Adjusted operating margin came in at 3.3%, down 30 bps.
However, continued focus on cost reduction efforts was a positive. Notably, SG&A expenses declined $40.6 million year over year. In the Farnell segment, during the quarter, Avnet moved approximately 100 roles to its India-based shared service operations and streamlined headcount.
Balance Sheet and Cash Flow
Avnet exited the fiscal fourth quarter with cash and cash equivalents of $546.1 million compared with $725.3 million recorded in the previous quarter.
Long-term debt was $1.42 billion compared with $2 billion in the prior quarter.
The company returned $138 million to shareholders in the form of $117 million worth repurchased shares and $21 million worth dividend.
Full Fiscal-Year Highlights
For the fiscal year ended Jun 29, 2019, Avnet generated $19.52 billion in revenues, up 2.5% year over year.
Earnings per share increased 15% to $4.11.
Cash flow from continuing operations came in at $591 million, and SG&A expenses were down 6% year over year.
For first-quarter fiscal 2020, the company estimates sales in the range of $4.4-$4.7 billion, representing an 8% decline at mid-point of $4.55 billion.
Non-GAAP earnings per share are estimated in the range of 60-70 cents, indicating a decline of 36.9% at mid-point of 65 cents.
Sequential decline in sales in the Americas and EMEA regions are expected to be an overhang on the top line. Revenues are expected to be stable in Asia in the fiscal first quarter.
Lower sales of high margin products in IP&E, especially passives are expected to keep margins under pressure throughout the current calendar year and well into calendar 2020.
Avnet’s new warehouse is expected to come online in December this year, enabling the company to reduce costs and increase SKU count and improve service.
Farnell’s distribution center in the EMEA region is scheduled to ramp operations in the second half of fiscal 2020. This will allow the company to continue SKU expansion, reduce operating costs by almost $20 million per annum.
Market pressures are expected to persist in the near term. Avnet anticipates operating margins to remain below 10% in the forthcoming quarters.
Moreover, it will continue to integrate Farnell back office function, and shift its operations to lower cost areas to achieve the goal of 15% operating margin and $20 million annual savings.
How Have Estimates Been Moving Since Then?
Fresh estimates followed a downward path over the past two months.

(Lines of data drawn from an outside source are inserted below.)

theorem State.createOpen_carriersKept {w : Work} (hp : s.engine.phase = .commitCreate) (hw : s.engine.work = some w) :
    s.CarriersKept (s.createOpen w) := by
  have busy : s.engine.phase ≠ .idle := by rw [hp]; decide
  have rest : s.ListsRight → s.Lists (.hold w.held) := fun l => l.hold hw (by rw [hp]; decide) (by rw [hp]; decide)
  unfold State.createOpen
  split
  · next c _ =>
    split
    · next i tb hc =>
      have created := CarrierTable.create?_created hc
      have stopped : ∀ t : State, t.retention = s.retention → (s.StopKept → s.engine.phase = .idle) → t.StopKept →
          t.engine.phase = .idle :=
        fun t hr idle kept => absurd (idle (by unfold State.StopKept at kept ⊢; rwa [hr] at kept)) busy
      refine ⟨fun h => h.create hc, CarrierTable.create?_right hc, fun p => ?_, fun l => ?_⟩
      · obtain ⟨right, placed, absent, creating⟩ := s.placesRight_iff.mp p
        refine (State.placesRight_iff _).mpr ⟨CarrierTable.create?_right hc right, placed.created right created fun j q hq => ?_,
          ?_, fun v hv => nomatch hv⟩
        · exact absent _ ⟨w, hw, .inl ⟨rfl, .inl hp⟩⟩ j q hq
        · rintro id ⟨v, hv, ⟨-, hv' | ⟨-, -, hv'⟩⟩ | ⟨-, split, -⟩⟩
          · exact nomatch hv'
          · exact absurd rfl hv'.ne.2.1
          · cases hv
            exact nomatch (creating w hp hw).symm.trans split
      · obtain ⟨isOpen, o, ho, transition⟩ := l.creating w hp hw
        have free : s.record? i = none := l.table.created_free created
        refine (State.listsRight_iff _).mpr ⟨CarrierTable.create?_right hc l.table, ?_, (fun v hv => nomatch hv), stopped _ rfl l.stopped⟩
        set t : State := { s with table := tb }.engineAsks .commitRelist { w with created := some i } with ht
        have fresh : ∀ j, t.Created j ↔ j = i := by
          intro j
          constructor
          · rintro ⟨-, v, p, hv, -, -, -, hj⟩
            cases hv
            exact (Option.some.inj hj).symm
          · rintro rfl
            exact ⟨rfl, _, o, rfl, isOpen, ho, transition, rfl⟩
        have off : ∀ j, t.hands.off j ↔ j = i := fun j =>
          ⟨fun h => h.elim (fun u => nomatch u.1) (fresh j).mp, fun h => .inr ((fresh j).mpr h)⟩
        refine (rest l).createdLoose (t := t) free created.lookupKey_self (fun j hj => created.lookupKey_ne hj) (fun _ => rfl) (fun _ => rfl)
          rfl rfl rfl ((off i).mpr rfl) (fun j hj => ?_) (fun j hj hf => absurd ((fresh j).mp hf) hj) fun j ⟨v, hv, hj⟩ => ?_
        · rw [off]
          exact iff_of_false hj id
        · cases hv
          exact hj
    · exact (State.Lands.goes .commitClose (w.refault .tableFull) (.refl s) (.refl s) rest busy).quiet rfl
  · exact (State.Lands.goes .commitClose { w.refault .classUnknown with figures := none } (.refl s) (.refl s) rest busy).quiet rfl

theorem execCreate_carrierSafe : s.CarrierSafe (execCreate s) := by
  unfold execCreate
  split
  · next w hp hw =>
    refine .next ?_
    split
    · exact s.createOpen_carriersKept hp hw
    · exact (State.AgentKept.refl s).carriersKept
  · exact .same rfl

/-! #### Relists -/

end

section
variable {s : State} {w : Work}

/-- A relist that has come from a state `s` to `u`: its engine's seat, its table and its lists. -/
structure State.Relisted (s u : State) (h : Hands) : Prop where
  seat : s.Seat u
  table : s.TableKept u
  lists : s.ListsRight → u.Lists h

namespace State.Relisted

variable {u v : State} {h : Hands}

theorem then_ (k : s.Relisted u h) (seat : u.Seat v) (table : u.TableKept v) (lists : u.Lists h → v.Lists h) : s.Relisted v h :=
  ⟨k.seat.trans seat, k.table.trans table, fun l => lists (k.lists l)⟩

theorem zone (k : s.Relisted u h) (frame : u.ZoneFrame v) (table : u.TableKept v) (lists : u.Lists h → v.Lists h) : s.Relisted v h :=
  k.then_ (.of_zone frame) table lists

theorem advanceCommit (k : s.Relisted u h) (w : Work) (z : Option (Fin 32)) : s.Relisted (u.advanceCommit w z) h :=
  k.zone (State.advanceAll_frame ..) (u.advanceCommit_tableKept w z) (u.advanceAll_lists _ h)

theorem relistHeld {w : Work} {o : Option Nat} (k : s.Relisted u (.hold o)) : s.Relisted (u.relistHeld w) (.hold o) := by
  refine k.zone ?_ (u.relistHeld_tableKept w) fun l => ?_
  · unfold State.relistHeld
    split
    · exact State.relistStay_frame ..
    · exact .refl u
  · unfold State.relistHeld
    split
    · exact l.settleCross (fun off => off) _ false
    · exact l

/-- A relist ends, and the engine goes on. -/
theorem quiet {w : Work} (k : s.Relisted u (.hold w.held)) (busy : s.engine.phase ≠ .idle) {p : EnginePhase} (hp : p.quiet = true) :
    s.CarriersKept (u.engineTo p w) := (State.Lands.goes p w k.seat k.table k.lists busy).quiet hp

theorem fault {w : Work} (k : s.Relisted u (.hold w.held)) (busy : s.engine.phase ≠ .idle) (f : FaultCode) :
    s.CarriersKept (u.commitFault w f) :=
  (State.Lands.goes .commitClose (w.refault f) (k.relistHeld (w := w)).seat (k.relistHeld (w := w)).table (k.relistHeld (w := w)).lists
    busy).quiet rfl

theorem stay {w : Work} (k : s.Relisted u (.hold w.held)) (busy : s.engine.phase ≠ .idle) : s.CarriersKept (u.commitStay w) :=
  ((k.advanceCommit w none).relistHeld (w := w)).quiet busy rfl

end State.Relisted
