-- ==== Sys2Proof/Machine/Control.lean ====
section
/-! DEFINITION. Control transfer and conditional skips (spec/40_control_flow.md R102 to R109). -/

namespace Sys2Proof.Machine

/-- RET (R102). -/
def execRet (s : State) : Result := .next s.ret

/-- JP NNN (R103). -/
def execJp (nnn : Addr) (s : State) : Result := .next (s.goto (addrOperand nnn))

/-- CALL NNN (R104): the pushed value is the address of the instruction after the call. -/
def execCall (nnn : Addr) (s : State) : Result := .next (s.call (addrOperand nnn))

/-- JP V0, NNN (R109). -/
def execJpV0 (nnn : Addr) (s : State) : Result := .next (s.goto (jumpRelTarget s nnn))

/-- SE Vx, NN (R105). -/
def execSeImm (x : Reg) (nn : Byte) (s : State) : Result := .next (s.skipIf (s.reg x == nn))

/-- SNE Vx, NN (R106). -/
def execSneImm (x : Reg) (nn : Byte) (s : State) : Result := .next (s.skipIf (s.reg x != nn))

/-- SE Vx, Vy (R107). -/
def execSeReg (x y : Reg) (s : State) : Result := .next (s.skipIf (s.reg x == s.reg y))

/-- SNE Vx, Vy (R108). -/
def execSneReg (x y : Reg) (s : State) : Result := .next (s.skipIf (s.reg x != s.reg y))

end Sys2Proof.Machine
end

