/-- From a `PC` in fetch range the next one is at most the highest target of a relative jump (R23). -/
theorem pc_le (h : ControlEffect s t) (hp : s.pc.toNat ≤ 4094) (hs : ∀ j : Fin 16, s.stack[j.val].toNat ≤ 4096) :
    t.pc.toNat ≤ 0x10FE := by
  cases h with
  | stays _ _ hpc => rcases hpc with e | e | e <;> rw [e] <;> bv_omega
  | jumps _ _ hpc => exact hpc
  | calls _ nnn _ _ hpc => rw [hpc, addrOperand_toNat]; omega
  | returns k _ _ hpc => rw [hpc]; exact (hs k).trans (by decide)
  | stores _ _ _ _ hpc => rw [hpc]; bv_omega

/-- The one entry ever written is a return address, `PC + 2` (R104). -/
theorem stack_le (h : ControlEffect s t) (hp : s.pc.toNat ≤ 4094) (hs : ∀ j : Fin 16, s.stack[j.val].toNat ≤ 4096)
    (j : Fin 16) : t.stack[j.val].toNat ≤ 4096 := by
  cases h with
  | stays _ hstack | jumps _ hstack | returns _ _ hstack | stores _ _ _ hstack => simpa only [hstack] using hs j
  | calls k _ _ hstack =>
    simp only [hstack, Vector.getElem_set]
    split
    · bv_omega
    · exact hs j

end ControlEffect

/-! ### `Live`: what each change of the engine state keeps -/

section
variable {s t : State}

/-- A state that agrees with a live one on what `Live` speaks of, but may have the redraw flag cleared, is live. -/
theorem Live.of_frame (h : Live s) (hparams : t.params = s.params) (hmem : t.mem = s.mem) (hpc : t.pc = s.pc)
    (hstack : t.stack = s.stack) (hfault : t.fault = s.fault) (hredraw : t.redraw = s.redraw ∨ t.redraw = false) :
    Live t where
  memory := by rw [hparams, hmem]; exact h.memory
  pcBound := hpc ▸ h.pcBound
  stackBound j := by simpa only [hstack] using h.stackBound j
  faultPc r hr := by rw [hpc]; exact h.faultPc r (hfault ▸ hr)
  faultRedraw hf := hredraw.elim (fun e => e.trans (h.faultRedraw (hfault ▸ hf))) id

theorem Live.clearRedraw (h : Live s) : Live s.clearRedraw := h.of_frame rfl rfl rfl rfl rfl (.inr rfl)

/-- A fault raised with the redraw flag cleared leaves a live state (R171). -/
theorem Live.raise (h : Live s) (hredraw : s.redraw = false) (c : Fault) : Live (s.raise c) where
  memory := h.memory
  pcBound := h.pcBound
  stackBound := h.stackBound
  faultPc r hr := by cases hr; rfl
  faultRedraw _ := hredraw

/-- An instruction run from a live state as a `STEP` runs it (R100) leaves a live state. -/
theorem exec_keeps_live {i : Instr} (h : Live s) (hfault : s.fault = none) (hredraw : s.redraw = false)
    (hpc : s.pc.toNat ≤ 4094) (he : exec i s = .next t) : Live t := by
  have heff := exec_controlEffect he
  obtain ⟨-, -, -, hparams, -⟩ := exec_boundary he
  rcases exec_fault he hfault with hnone | ⟨c, rfl⟩
  · exact
      { memory := by rw [hparams]; exact heff.memory_wf h.memory
        pcBound := heff.pc_le hpc h.stackBound
        stackBound := heff.stack_le hpc h.stackBound
        faultPc := by simp [hnone]
        faultRedraw := by simp [hnone] }
  · exact h.raise hredraw c

/-- `RESET` with a ROM that fits leaves a live state, whatever was before (R200). -/
theorem State.afterReset_live (s : State) {rom : List Byte} (h : rom.length ≤ 3584) : Live (s.afterReset rom) where
  memory := Memory.cells_wf _ rom 512 (by omega)
  pcBound := by simp [State.afterReset]
  stackBound j := by simp [State.afterReset]
  faultPc r hr := by cases hr
  faultRedraw hf := by cases hf

/-! ### `Inv`: what each operation keeps -/

theorem PowerOn.inv (h : PowerOn s) : Inv s := by
  obtain ⟨hready, hrun, hrom⟩ := h
  exact { live := by simp [hready], started := by simp [hrun], romFits := by simp [hrom] }

/-- A change that keeps a live state live, `ready` and the remembered ROM as they are, and does not leave `Initial`. -/
theorem Inv.of_live (h : Inv s) (hlive : Live s → Live t) (hready : t.ready = s.ready) (hrom : t.rom = s.rom)
    (hrun : t.run ≠ .initial → s.run ≠ .initial) : Inv t where
  live hr := hlive (h.live (hready ▸ hr))
  started hn := hready.trans (h.started (hrun hn))
  romFits r hr := h.romFits r (hrom ▸ hr)

/-- Run control outside `Initial` keeps the invariant (R180). -/
theorem Inv.setRun (h : Inv s) (hrun : s.run ≠ .initial) (run : RunState) : Inv { s with run := run } :=
  h.of_live (fun hl => hl.of_frame rfl rfl rfl rfl rfl (.inl rfl)) rfl rfl fun _ => hrun

/-- A `STEP` keeps the invariant. -/
theorem step_keeps_inv (h : Inv s) (hs : step s = .next t) : Inv t := by
  obtain ⟨hready, ⟨-, rfl⟩ | ⟨-, c, rfl⟩ | ⟨hfault, hpc, i, -, he⟩⟩ := step_cases hs
  · exact h
  · exact h.of_live (fun hl => hl.clearRedraw.raise rfl c) rfl rfl id
  · obtain ⟨hrun, hrom, hready', -, -⟩ := exec_boundary he
    exact h.of_live (fun hl => exec_keeps_live hl.clearRedraw hfault rfl hpc he) hready' hrom (hrun ▸ id)

/-- `RESET` with a ROM that fits establishes the invariant's engine part from any state (R200). -/
theorem Inv.afterReset (h : Inv s) {rom : List Byte} (hrom : rom.length ≤ 3584) : Inv (s.afterReset rom) where
  live _ := s.afterReset_live hrom
  started _ := rfl
  romFits := h.romFits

The consensus estimate has shifted -32.91% due to these changes.
Currently, Avnet has a strong Growth Score of A, though it is lagging a lot on the Momentum Score front with an F. However, the stock was allocated a grade of C on the value side, putting it in the middle 20% for this investment strategy.
Overall, the stock has an aggregate VGM Score of A. If you aren't focused on one strategy, this score is the one you should be interested in.
Avnet has a Zacks Rank #5 (Strong Sell). We expect a below average return from the stock in the next few months.